Checkless chess, also known as prohibition chess, is a chess variant where neither player may give check unless it is checkmate. All other rules are as in regular chess. The origin of the game is unknown, dating from the mid-19th century. The variant is a popular chess problem theme, usually requiring a fairy mate.

==Observations==
The single rule change has a profound impact on gameplay. Since the king is immune to most attacks as long as it avoids being checkmated, checks cannot be used to gain time or chase the king to an unsafe position. Also, mating patterns are generally significantly more difficult to execute.

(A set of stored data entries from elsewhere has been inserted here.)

/-- The class C row of an OP (Table 3-4); `m` is what a read of tile SRAM meets. -/
def rowC (h : Head) (m : Sram) (w : Nat) : Nat → Option Instr
  | 1 => some (.end_ h)
  | 2 => some (.br h (BitVec.ofNat 32 (bits w 31 0)))
  | 3 => some (.brl h (BitVec.ofNat 6 (bits w 49 44)) (BitVec.ofNat 32 (bits w 31 0)))
  | 4 => some (.jr h (BitVec.ofNat 6 (bits w 43 38)))
  | 5 => some (.jrl h (BitVec.ofNat 6 (bits w 49 44)) (BitVec.ofNat 6 (bits w 43 38)))
  | 6 => some (.loop h (BitVec.ofNat 6 (bits w 43 38)) (BitVec.ofNat 12 (bits w 11 0)))
  | 7 => some (.loopi h (BitVec.ofNat 20 (bits w 31 12)) (BitVec.ofNat 12 (bits w 11 0)))
  | 8 => some (.movi h (BitVec.ofNat 6 (bits w 49 44)) (BitVec.ofNat 32 (bits w 31 0)))
  | 9 => some (.ldhi h (BitVec.ofNat 6 (bits w 49 44)) (BitVec.ofNat 32 (bits w 31 0)))
  | 10 => some (.mfc h (BitVec.ofNat 6 (bits w 49 44)) (BitVec.ofNat 32 (bits w 31 0)))
  | 11 => some (.mtc h (BitVec.ofNat 6 (bits w 43 38)) (BitVec.ofNat 32 (bits w 31 0)))
  | 12 => some (.fret h)
  | 14 => some (.add h (BitVec.ofNat 6 (bits w 49 44)) (BitVec.ofNat 6 (bits w 43 38)) (BitVec.ofNat 6 (bits w 37 32)))
  | 15 => some (.sub h (BitVec.ofNat 6 (bits w 49 44)) (BitVec.ofNat 6 (bits w 43 38)) (BitVec.ofNat 6 (bits w 37 32)))
  | 16 => some (.mul h (BitVec.ofNat 6 (bits w 49 44)) (BitVec.ofNat 6 (bits w 43 38)) (BitVec.ofNat 6 (bits w 37 32)))
  | 17 => some (.mulhu h (BitVec.ofNat 6 (bits w 49 44)) (BitVec.ofNat 6 (bits w 43 38)) (BitVec.ofNat 6 (bits w 37 32)))
  | 18 => some (.and_ h (BitVec.ofNat 6 (bits w 49 44)) (BitVec.ofNat 6 (bits w 43 38)) (BitVec.ofNat 6 (bits w 37 32)))
  | 19 => some (.or_ h (BitVec.ofNat 6 (bits w 49 44)) (BitVec.ofNat 6 (bits w 43 38)) (BitVec.ofNat 6 (bits w 37 32)))
  | 20 => some (.xor_ h (BitVec.ofNat 6 (bits w 49 44)) (BitVec.ofNat 6 (bits w 43 38)) (BitVec.ofNat 6 (bits w 37 32)))
  | 21 => some (.shl h (BitVec.ofNat 6 (bits w 49 44)) (BitVec.ofNat 6 (bits w 43 38)) (BitVec.ofNat 6 (bits w 37 32)))
  | 22 => some (.shr h (BitVec.ofNat 6 (bits w 49 44)) (BitVec.ofNat 6 (bits w 43 38)) (BitVec.ofNat 6 (bits w 37 32)))
  | 23 => some (.sra h (BitVec.ofNat 6 (bits w 49 44)) (BitVec.ofNat 6 (bits w 43 38)) (BitVec.ofNat 6 (bits w 37 32)))
  | 24 => some (.min_ h (BitVec.ofNat 6 (bits w 49 44)) (BitVec.ofNat 6 (bits w 43 38)) (BitVec.ofNat 6 (bits w 37 32)))
  | 25 => some (.max_ h (BitVec.ofNat 6 (bits w 49 44)) (BitVec.ofNat 6 (bits w 43 38)) (BitVec.ofNat 6 (bits w 37 32)))
  | 26 => some (.minu h (BitVec.ofNat 6 (bits w 49 44)) (BitVec.ofNat 6 (bits w 43 38)) (BitVec.ofNat 6 (bits w 37 32)))
  | 27 => some (.maxu h (BitVec.ofNat 6 (bits w 49 44)) (BitVec.ofNat 6 (bits w 43 38)) (BitVec.ofNat 6 (bits w 37 32)))
  | 28 => some (.addi h (BitVec.ofNat 6 (bits w 49 44)) (BitVec.ofNat 6 (bits w 43 38)) (BitVec.ofNat 32 (bits w 31 0)))
  | 29 => some (.andi h (BitVec.ofNat 6 (bits w 49 44)) (BitVec.ofNat 6 (bits w 43 38)) (BitVec.ofNat 32 (bits w 31 0)))
  | 30 => some (.ori h (BitVec.ofNat 6 (bits w 49 44)) (BitVec.ofNat 6 (bits w 43 38)) (BitVec.ofNat 32 (bits w 31 0)))
  | 31 => some (.xori h (BitVec.ofNat 6 (bits w 49 44)) (BitVec.ofNat 6 (bits w 43 38)) (BitVec.ofNat 32 (bits w 31 0)))
  | 32 => some (.shli h (BitVec.ofNat 6 (bits w 49 44)) (BitVec.ofNat 6 (bits w 43 38)) (BitVec.ofNat 32 (bits w 31 0)))
  | 33 => some (.shri h (BitVec.ofNat 6 (bits w 49 44)) (BitVec.ofNat 6 (bits w 43 38)) (BitVec.ofNat 32 (bits w 31 0)))
  | 34 => some (.srai h (BitVec.ofNat 6 (bits w 49 44)) (BitVec.ofNat 6 (bits w 43 38)) (BitVec.ofNat 32 (bits w 31 0)))
  | 35 => some (.pset h (BitVec.ofNat 3 (bits w 31 29)) (BitVec.ofNat 3 (bits w 28 26)) (BitVec.ofNat 6 (bits w 43 38)) (BitVec.ofNat 6 (bits w 37 32)))
  | 36 => some (.pseti h (BitVec.ofNat 3 (bits w 31 29)) (BitVec.ofNat 3 (bits w 49 47)) (BitVec.ofNat 6 (bits w 43 38)) (BitVec.ofNat 29 (bits w 28 0)))
  | 37 => some (.plog h (BitVec.ofNat 3 (bits w 46 44)) (BitVec.ofNat 3 (bits w 40 38)) (BitVec.ofNat 3 (bits w 34 32)) (BitVec.ofNat 2 (bits w 1 0)))
  | 38 => some (.lds h (BitVec.ofNat 6 (bits w 49 44)) (BitVec.ofNat 6 (bits w 43 38)) (BitVec.ofNat 2 (bits w 37 36)) (BitVec.ofNat 32 (bits w 31 0)) m)
  | 39 => some (.sts h (BitVec.ofNat 6 (bits w 49 44)) (BitVec.ofNat 6 (bits w 43 38)) (BitVec.ofNat 2 (bits w 37 36)) (BitVec.ofNat 32 (bits w 31 0)))
  | 40 => some (.trap h)
  | 41 => some (.rdtime h (BitVec.ofNat 6 (bits w 49 44)))
  | _ => none

/-- The class M row of an OP. -/
def rowMatrix (h : Head) (f : MF) : Nat → Option Instr
  | 0 => some (.mmul h f)
  | 1 => some (.mslice h f)
  | 2 => some (.mread h f)
  | 3 => some (.manchor h f)
  | 4 => some (.mclear h f)
  | _ => none

/-- The class V row of an OP. -/
def rowVector (h : Head) (m : Sram) (f : VF) : Nat → Option Instr
  | 0 => some (.vadd h f)
  | 1 => some (.vsub h f)
  | 2 => some (.vmul h f)
  | 3 => some (.vfma h f)
  | 4 => some (.vmin h f)
  | 5 => some (.vmax h f)
  | 6 => some (.vabs h f)
  | 7 => some (.vneg h f)
  | 8 => some (.vcvt h f)
  | 9 => some (.vcmp h f)
  | 10 => some (.vsel h f)
  | 11 => some (.vand h f)
  | 12 => some (.vor h f)
  | 13 => some (.vxor h f)
  | 14 => some (.vshl h f)
  | 15 => some (.vshr h f)
  | 16 => some (.vld h f m)
  | 17 => some (.vst h f)
  | 18 => some (.vbcast h f)
  | 19 => some (.vext h f)
  | 20 => some (.vrsum h f)
  | 21 => some (.vrmax h f)
  | 22 => some (.vrmin h f)
  | 23 => some (.vperm h f)
  | 24 => some (.vmovi h f)
  | _ => none

/-- The class F row of an OP. -/
def rowSfu (h : Head) (f : FF) : Nat → Option Instr
  | 0 => some (.fexp h f)
  | 1 => some (.flog h f)
  | 2 => some (.frcp h f)
  | 3 => some (.frsq h f)
  | 8 => some (.cbload h f)
  | 9 => some (.cbswap h f)
  | 10 => some (.cblook h f)
  | _ => none

/-- The class D row of an OP; VAR names the action of chctl (R208). -/
def rowData (h : Head) (f : DF) : Nat → Option Instr
  | 0 => some (.copy h f)
  | 1 => some (.ldn h f)
  | 2 => some (.stn h f)
  | 3 => some (.atom h f)
  | 4 => some (.chrd h f)
  | 5 => match f.var.toNat with
    | 0 => some (.chctlPause h f)
    | 1 => some (.chctlResume h f)
    | 2 => some (.chctlAbort h f)
    | _ => none
  | _ => none

/-- The class Y row of an OP; MODE names the action of migrate (R48). -/
def rowSync (h : Head) (w : Nat) : Nat → Option Instr
  | 0 => some (.arm h (rowArm w))
  | 1 => some (.arrive h (rowArrive w))
  | 2 => some (.wait h (rowWait w))
  | 3 => some (if bit w 49 then .migrateDiscard h (rowArm w) else .migrateDrain h (rowArm w))
  | 4 => some (.scread h (BitVec.ofNat 6 (bits w 49 44)) (bit w 43) (BitVec.ofNat 6 (bits w 42 37)) (BitVec.ofNat 2 (bits w 31 30)) (BitVec.ofNat 16 (bits w 15 0)))
  | 5 => some (.twait h (BitVec.ofNat 4 (bits w 3 0)))
  | 6 => some (.tset h (BitVec.ofNat 8 (bits w 11 4)) (BitVec.ofNat 4 (bits w 3 0)))
  | 7 => some (.tread h (BitVec.ofNat 6 (bits w 49 44)) (BitVec.ofNat 4 (bits w 3 0)))
  | 8 => some (.fence h (BitVec.ofNat 2 (bits w 49 48)))
  | 9 => some (.tpush h (BitVec.ofNat 3 (bits w 49 47)) (BitVec.ofNat 6 (bits w 43 38)) (BitVec.ofNat 6 (bits w 37 32)) (BitVec.ofNat 6 (bits w 31 26)))
  | 10 => some (.tpop h (BitVec.ofNat 3 (bits w 49 47)) (BitVec.ofNat 6 (bits w 43 38)) (BitVec.ofNat 6 (bits w 37 32)))
  | _ => none
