/-- R65, R72, R88, Table 3-7: nop only goes on; end stops issue and ends every loop; mfc reads and mtc writes the context
control registers; rdtime reads the clock of the tile; fret clears INH and goes on at FPC, and is ILLEGAL while INH is 0. -/
def Obligations.ControlRegisters : Prop :=
  ∀ (h : Head) (sd sa : BitVec 6) (num : BitVec 32) (s : State),
    let x := s.ctx h.tile h.ctx
    let a := x.rdS sa.toNat
    (∀ w : Word, wCls w.toNat = 1 → wOp w.toNat = 0 → h.pred = BitVec.ofNat 3 (bits w.toNat 53 51) → h.pneg = bit w.toNat 50 →
      s.runs h w.toNat ⟨[], []⟩ → ∃ t, exec (.nop h.tile h.ctx w) s = .next t ∧ t.keepsS s h ∧ t.keepsPV s h ∧ t.wentOn s h
        ∧ t.elsewhere s h)
    ∧ (s.runs h (encC 1 h 0 0 0 0) ⟨[], []⟩ → ∃ t, exec (.end_ h) s = .next t ∧ t.keepsS s h ∧ t.keepsPV s h
        ∧ t.elsewhere s h ∧ (t.ctx h.tile h.ctx).run = .stopping ∧ (t.ctx h.tile h.ctx).loops = [])
    ∧ s.writesS h (encC 0x0A h sd.toNat 0 0 num.toNat) ⟨[], [sd.toNat]⟩ (.mfc h sd num) sd.toNat
        (s.readCtl h.tile h.ctx num.toNat)
    ∧ s.readCtl h.tile h.ctx 0 = x.fvec.setWidth 64 ∧ s.readCtl h.tile h.ctx 1 = x.fmask.setWidth 64
    ∧ s.readCtl h.tile h.ctx 2 = x.fpc.setWidth 64 ∧ s.readCtl h.tile h.ctx 3 = x.fcause.setWidth 64
    ∧ s.readCtl h.tile h.ctx 4 = x.finfo ∧ s.readCtl h.tile h.ctx 5 = x.fresume.setWidth 64
    ∧ s.readCtl h.tile h.ctx 6 = (if x.inh then 1 else 0)
    ∧ s.readCtl h.tile h.ctx 7 = BitVec.ofNat 64 x.loops.length
    ∧ (∀ l ls, x.loops = l :: ls → s.readCtl h.tile h.ctx 8 = BitVec.ofNat 64 (l.left - 1))
    ∧ (h.ctx = .F → s.readCtl h.tile h.ctx 9 = BitVec.ofNat 64 h.tile)
    ∧ (h.ctx = .L → s.readCtl h.tile h.ctx 9 = BitVec.ofNat 64 (2 ^ 15 + h.tile))
    ∧ s.readCtl h.tile h.ctx 10 = BitVec.ofNat 64 (s.get F.STRAPS_SLOT_ID 0)
    ∧ (s.runs h (encC 0x0B h 0 sa.toNat 0 num.toNat) ⟨[sa.toNat], []⟩ → ∃ t, exec (.mtc h sa num) s = .next t
        ∧ t.keepsS s h ∧ t.wentOn s h ∧ t.elsewhere s h
        ∧ (t.ctx h.tile h.ctx).fvec = (if num.toNat = 0 then a.setWidth 48 else x.fvec)
        ∧ (t.ctx h.tile h.ctx).fmask = (if num.toNat = 1 then a.setWidth 16 else x.fmask)
        ∧ (t.ctx h.tile h.ctx).fpc = (if num.toNat = 2 then a.setWidth 48 else x.fpc))
    ∧ (s.runs h (encC 0x29 h sd.toNat 0 0 0) ⟨[], [sd.toNat]⟩ → ∃ t n, exec (.rdtime h sd) s = .next t
        ∧ t.onlyS s h sd.toNat n ∧ t.keepsPV s h ∧ t.wentOn s h ∧ (t.tile h.tile).cclk = n.toNat ∧ t.regs = s.regs
        ∧ t.mem = s.mem ∧ (∀ b, (t.tile h.tile).rdByte b = (s.tile h.tile).rdByte b))
    ∧ (s.runs h (encC 0x0C h 0 0 0 0) ⟨[], []⟩ →
      (x.inh = true → ∃ t, exec (.fret h) s = .next t ∧ t.keepsS s h ∧ t.elsewhere s h
        ∧ (t.ctx h.tile h.ctx).inh = false ∧ (t.ctx h.tile h.ctx).pc = x.fpc ∧ (t.ctx h.tile h.ctx).loops = x.loops)
      ∧ (x.inh = false → exec (.fret h) s = .next (s.issueFault h.tile h.ctx (cILLEGAL, 0))))

/-- R69, R26, R3: lds reads and sts writes 1 to 8 bytes of tile-local space at SA + IMM32, lowest byte first; a misaligned
address raises ALIGN and a byte in the reserved range LOCAL_RANGE. sts stores those bytes and no others, in the tile and in its
checker (R156); what an instruction of the array writes that has one of them among its operands becomes unspecified (R136). A
corrected error of the read is counted, an uncorrectable one delivers nothing (R394). -/
def Obligations.ScalarMemory : Prop :=
  ∀ (h : Head) (sd sa : BitVec 6) (size : BitVec 2) (imm : BitVec 32) (s : State),
    let x := s.ctx h.tile h.ctx
    let a := (x.rdS sa.toNat + imm.signExtend 64).toNat
    let n := 2 ^ size.toNat
    let wl := encC 0x26 h sd.toNat sa.toNat (size.toNat * 16) imm.toNat
    let ws := encC 0x27 h sd.toNat sa.toNat (size.toNat * 16) imm.toNat
    (a % n = 0 → a + n ≤ localEnd →
      s.writesS h wl ⟨[sa.toNat], [sd.toNat]⟩ (.lds h sd sa size imm .good) sd.toNat
        (BitVec.ofNat 64 (leValue ((List.range n).map fun i => (s.tile h.tile).rdByte (a + i)))))
    ∧ (a % n = 0 → a + n ≤ localEnd → s.runs h wl ⟨[sa.toNat], [sd.toNat]⟩ →
      (∃ t, exec (.lds h sd sa size imm .corrected) s = .next t ∧ t.keepsPV s h ∧ t.wentOn s h
        ∧ t.onlyS s h sd.toNat (BitVec.ofNat 64 (leValue ((List.range n).map fun i => (s.tile h.tile).rdByte (a + i))))
        ∧ t.counted s F.SRAMCNT_CORR 0 ∧ t.mem = s.mem ∧ t.counters = s.counters ∧ t.chans = s.chans
        ∧ (∀ u b, (t.tile u).rdByte b = (s.tile u).rdByte b) ∧ ∀ u k, (t.tile u).token k = (s.tile u).token k)
      ∧ exec (.lds h sd sa size imm .uncorrectable) s = .next ((s.pay h.tile 16).sramFail h.tile))
    ∧ (s.runs h ws ⟨[sd.toNat, sa.toNat], []⟩ → a % n = 0 → a + n ≤ localEnd →
      ∃ t, exec (.sts h sd sa size imm) s = .next t ∧ t.keepsS s h ∧ t.keepsPV s h ∧ t.wentOn s h
        ∧ { t with tiles := s.tiles, free := s.free } = s
        ∧ t.storesLocal s h.tile a n (fun i => some (BitVec.ofNat 8 ((x.rdS sd.toNat).toNat / 2 ^ (8 * i))))
        ∧ ∀ u, u ≠ h.tile → s.checkerOf h.tile ≠ some u → t.tile u = s.tile u)
    ∧ (∀ sram, s.runs h wl ⟨[sa.toNat], [sd.toNat]⟩ → a % n ≠ 0 →
        exec (.lds h sd sa size imm sram) s = .next (s.issueFault h.tile h.ctx (cALIGN, a)))
    ∧ (s.runs h ws ⟨[sd.toNat, sa.toNat], []⟩ → a % n ≠ 0 →
        exec (.sts h sd sa size imm) s = .next (s.issueFault h.tile h.ctx (cALIGN, a)))
    ∧ (∀ sram, s.runs h wl ⟨[sa.toNat], [sd.toNat]⟩ → a % n = 0 → localEnd ≤ a →
        exec (.lds h sd sa size imm sram) s = .next (s.issueFault h.tile h.ctx (cLOCAL_RANGE, a)))
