@[simp] theorem State.setAsk_tiles (s : State) (r : Reg) (i : Nat) (a : Ask) : (s.setAsk r i a).tiles = s.tiles := rfl
@[simp] theorem State.setAsk_counters (s : State) (r : Reg) (i : Nat) (a : Ask) : (s.setAsk r i a).counters = s.counters := rfl
@[simp] theorem State.setAsk_tasks (s : State) (r : Reg) (i : Nat) (a : Ask) : (s.setAsk r i a).tasks = s.tasks := rfl
@[simp] theorem State.setAsk_chans (s : State) (r : Reg) (i : Nat) (a : Ask) : (s.setAsk r i a).chans = s.chans := rfl
@[simp] theorem State.setAsk_engines (s : State) (r : Reg) (i : Nat) (a : Ask) : (s.setAsk r i a).engines = s.engines := rfl
@[simp] theorem State.setAsk_arrivals (s : State) (r : Reg) (i : Nat) (a : Ask) : (s.setAsk r i a).arrivals = s.arrivals := rfl
@[simp] theorem State.setAsk_mem (s : State) (r : Reg) (i : Nat) (a : Ask) : (s.setAsk r i a).mem = s.mem := rfl
@[simp] theorem State.setAsk_events (s : State) (r : Reg) (i : Nat) (a : Ask) : (s.setAsk r i a).events = s.events := rfl
@[simp] theorem State.setAsk_rops (s : State) (r : Reg) (i : Nat) (a : Ask) : (s.setAsk r i a).rops = s.rops := rfl
@[simp] theorem State.setAsk_removed (s : State) (r : Reg) (i : Nat) (a : Ask) : (s.setAsk r i a).removed = s.removed := rfl
@[simp] theorem State.setAsk_penalty (s : State) (r : Reg) (i : Nat) (a : Ask) : (s.setAsk r i a).penalty = s.penalty := rfl
@[simp] theorem State.setAsk_drainDue (s : State) (r : Reg) (i : Nat) (a : Ask) : (s.setAsk r i a).drainDue = s.drainDue := rfl
@[simp] theorem State.setAsk_govs (s : State) (r : Reg) (i : Nat) (a : Ask) : (s.setAsk r i a).govs = s.govs := rfl
@[simp] theorem State.setAsk_gens (s : State) (r : Reg) (i : Nat) (a : Ask) : (s.setAsk r i a).gens = s.gens := rfl
@[simp] theorem State.setAsk_sensors (s : State) (r : Reg) (i : Nat) (a : Ask) : (s.setAsk r i a).sensors = s.sensors := rfl
@[simp] theorem State.setAsk_fab (s : State) (r : Reg) (i : Nat) (a : Ask) : (s.setAsk r i a).fab = s.fab := rfl
@[simp] theorem State.setAsk_refusing (s : State) (r : Reg) (i : Nat) (a : Ask) : (s.setAsk r i a).refusing = s.refusing := rfl
@[simp] theorem State.setAsk_rx (s : State) (r : Reg) (i : Nat) (a : Ask) : (s.setAsk r i a).rx = s.rx := rfl
@[simp] theorem State.setAsk_shut (s : State) (r : Reg) (i : Nat) (a : Ask) : (s.setAsk r i a).shut = s.shut := rfl
@[simp] theorem State.setAsk_retrains (s : State) (r : Reg) (i : Nat) (a : Ask) : (s.setAsk r i a).retrains = s.retrains := rfl
@[simp] theorem State.setAsk_training (s : State) (r : Reg) (i : Nat) (a : Ask) : (s.setAsk r i a).training = s.training := rfl
@[simp] theorem State.setAsk_sfcnt (s : State) (r : Reg) (i : Nat) (a : Ask) : (s.setAsk r i a).sfcnt = s.sfcnt := rfl
@[simp] theorem State.setAsk_frames (s : State) (r : Reg) (i : Nat) (a : Ask) : (s.setAsk r i a).frames = s.frames := rfl
@[simp] theorem State.setAsk_plan (s : State) (r : Reg) (i : Nat) (a : Ask) : (s.setAsk r i a).plan = s.plan := rfl
@[simp] theorem State.setAsk_tags (s : State) (r : Reg) (i : Nat) (a : Ask) : (s.setAsk r i a).tags = s.tags := rfl
@[simp] theorem State.setAsk_puts (s : State) (r : Reg) (i : Nat) (a : Ask) : (s.setAsk r i a).puts = s.puts := rfl
@[simp] theorem State.setAsk_dwHeld (s : State) (r : Reg) (i : Nat) (a : Ask) : (s.setAsk r i a).dwHeld = s.dwHeld := rfl
@[simp] theorem State.setAsk_host (s : State) (r : Reg) (i : Nat) (a : Ask) : (s.setAsk r i a).host = s.host := rfl
@[simp] theorem State.setAsk_twin (s : State) (r : Reg) (i : Nat) (a : Ask) : (s.setAsk r i a).twin = s.twin := rfl
@[simp] theorem State.setAsk_hd (s : State) (r : Reg) (i : Nat) (a : Ask) : (s.setAsk r i a).hd = s.hd := rfl
@[simp] theorem State.setAsk_power (s : State) (r : Reg) (i : Nat) (a : Ask) : (s.setAsk r i a).power = s.power := rfl
@[simp] theorem State.setAsk_sent (s : State) (r : Reg) (i : Nat) (a : Ask) : (s.setAsk r i a).sent = s.sent := rfl
@[simp] theorem State.setAsk_nextId (s : State) (r : Reg) (i : Nat) (a : Ask) : (s.setAsk r i a).nextId = s.nextId := rfl
@[simp] theorem State.setAsk_free (s : State) (r : Reg) (i : Nat) (a : Ask) : (s.setAsk r i a).free = s.free := rfl
@[simp] theorem State.setAsk_pending (s : State) (r : Reg) (i : Nat) (a : Ask) : (s.setAsk r i a).pending = s.pending := rfl

@[simp] theorem State.askDone_tiles (s : State) (r : Reg) (i : Nat) : (s.askDone r i).tiles = s.tiles := rfl
@[simp] theorem State.askDone_counters (s : State) (r : Reg) (i : Nat) : (s.askDone r i).counters = s.counters := rfl
@[simp] theorem State.askDone_tasks (s : State) (r : Reg) (i : Nat) : (s.askDone r i).tasks = s.tasks := rfl
@[simp] theorem State.askDone_chans (s : State) (r : Reg) (i : Nat) : (s.askDone r i).chans = s.chans := rfl
@[simp] theorem State.askDone_engines (s : State) (r : Reg) (i : Nat) : (s.askDone r i).engines = s.engines := rfl
@[simp] theorem State.askDone_arrivals (s : State) (r : Reg) (i : Nat) : (s.askDone r i).arrivals = s.arrivals := rfl
@[simp] theorem State.askDone_mem (s : State) (r : Reg) (i : Nat) : (s.askDone r i).mem = s.mem := rfl
@[simp] theorem State.askDone_events (s : State) (r : Reg) (i : Nat) : (s.askDone r i).events = s.events := rfl
@[simp] theorem State.askDone_rops (s : State) (r : Reg) (i : Nat) : (s.askDone r i).rops = s.rops := rfl
@[simp] theorem State.askDone_removed (s : State) (r : Reg) (i : Nat) : (s.askDone r i).removed = s.removed := rfl
@[simp] theorem State.askDone_penalty (s : State) (r : Reg) (i : Nat) : (s.askDone r i).penalty = s.penalty := rfl
@[simp] theorem State.askDone_drainDue (s : State) (r : Reg) (i : Nat) : (s.askDone r i).drainDue = s.drainDue := rfl
@[simp] theorem State.askDone_govs (s : State) (r : Reg) (i : Nat) : (s.askDone r i).govs = s.govs := rfl
@[simp] theorem State.askDone_gens (s : State) (r : Reg) (i : Nat) : (s.askDone r i).gens = s.gens := rfl
@[simp] theorem State.askDone_sensors (s : State) (r : Reg) (i : Nat) : (s.askDone r i).sensors = s.sensors := rfl
@[simp] theorem State.askDone_fab (s : State) (r : Reg) (i : Nat) : (s.askDone r i).fab = s.fab := rfl
@[simp] theorem State.askDone_refusing (s : State) (r : Reg) (i : Nat) : (s.askDone r i).refusing = s.refusing := rfl
@[simp] theorem State.askDone_rx (s : State) (r : Reg) (i : Nat) : (s.askDone r i).rx = s.rx := rfl
@[simp] theorem State.askDone_shut (s : State) (r : Reg) (i : Nat) : (s.askDone r i).shut = s.shut := rfl
@[simp] theorem State.askDone_retrains (s : State) (r : Reg) (i : Nat) : (s.askDone r i).retrains = s.retrains := rfl
@[simp] theorem State.askDone_training (s : State) (r : Reg) (i : Nat) : (s.askDone r i).training = s.training := rfl
@[simp] theorem State.askDone_sfcnt (s : State) (r : Reg) (i : Nat) : (s.askDone r i).sfcnt = s.sfcnt := rfl
@[simp] theorem State.askDone_frames (s : State) (r : Reg) (i : Nat) : (s.askDone r i).frames = s.frames := rfl
@[simp] theorem State.askDone_plan (s : State) (r : Reg) (i : Nat) : (s.askDone r i).plan = s.plan := rfl
@[simp] theorem State.askDone_tags (s : State) (r : Reg) (i : Nat) : (s.askDone r i).tags = s.tags := rfl
@[simp] theorem State.askDone_puts (s : State) (r : Reg) (i : Nat) : (s.askDone r i).puts = s.puts := rfl
@[simp] theorem State.askDone_dwHeld (s : State) (r : Reg) (i : Nat) : (s.askDone r i).dwHeld = s.dwHeld := rfl
@[simp] theorem State.askDone_host (s : State) (r : Reg) (i : Nat) : (s.askDone r i).host = s.host := rfl
@[simp] theorem State.askDone_twin (s : State) (r : Reg) (i : Nat) : (s.askDone r i).twin = s.twin := rfl
@[simp] theorem State.askDone_hd (s : State) (r : Reg) (i : Nat) : (s.askDone r i).hd = s.hd := rfl
@[simp] theorem State.askDone_power (s : State) (r : Reg) (i : Nat) : (s.askDone r i).power = s.power := rfl
@[simp] theorem State.askDone_sent (s : State) (r : Reg) (i : Nat) : (s.askDone r i).sent = s.sent := rfl
@[simp] theorem State.askDone_nextId (s : State) (r : Reg) (i : Nat) : (s.askDone r i).nextId = s.nextId := rfl
@[simp] theorem State.askDone_free (s : State) (r : Reg) (i : Nat) : (s.askDone r i).free = s.free := rfl
@[simp] theorem State.askDone_pending (s : State) (r : Reg) (i : Nat) : (s.askDone r i).pending = s.pending := rfl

Another effect of this rule is that the king, immune from attack, is now a powerful force. The king can defend pieces by placing itself such that their capture would place the king in check. The king can advance into the enemy position, creating havoc in the enemy camp as enemy pieces need to avoid moving to squares from which they would give check.

==Variations==

Some rules variations exist:

- If on their turn a player is not in check and no move is possible without delivering check without being checkmate, the player might be considered either to be stalemated or to lose.
- A checking move might be considered either to be legal only if it would be a checkmate in orthodox chess or to deliver checkmate if any response would be a cross-check. The latter is an example of a fairy mate.
- Absolute Checkless Chess is a variant by Dr. Roger Powell in 1975, whereby pieces may not cross any square from which they would give check.
- Some authorities have suggested a variation where checks are permitted if they are part of a series of checks resulting in .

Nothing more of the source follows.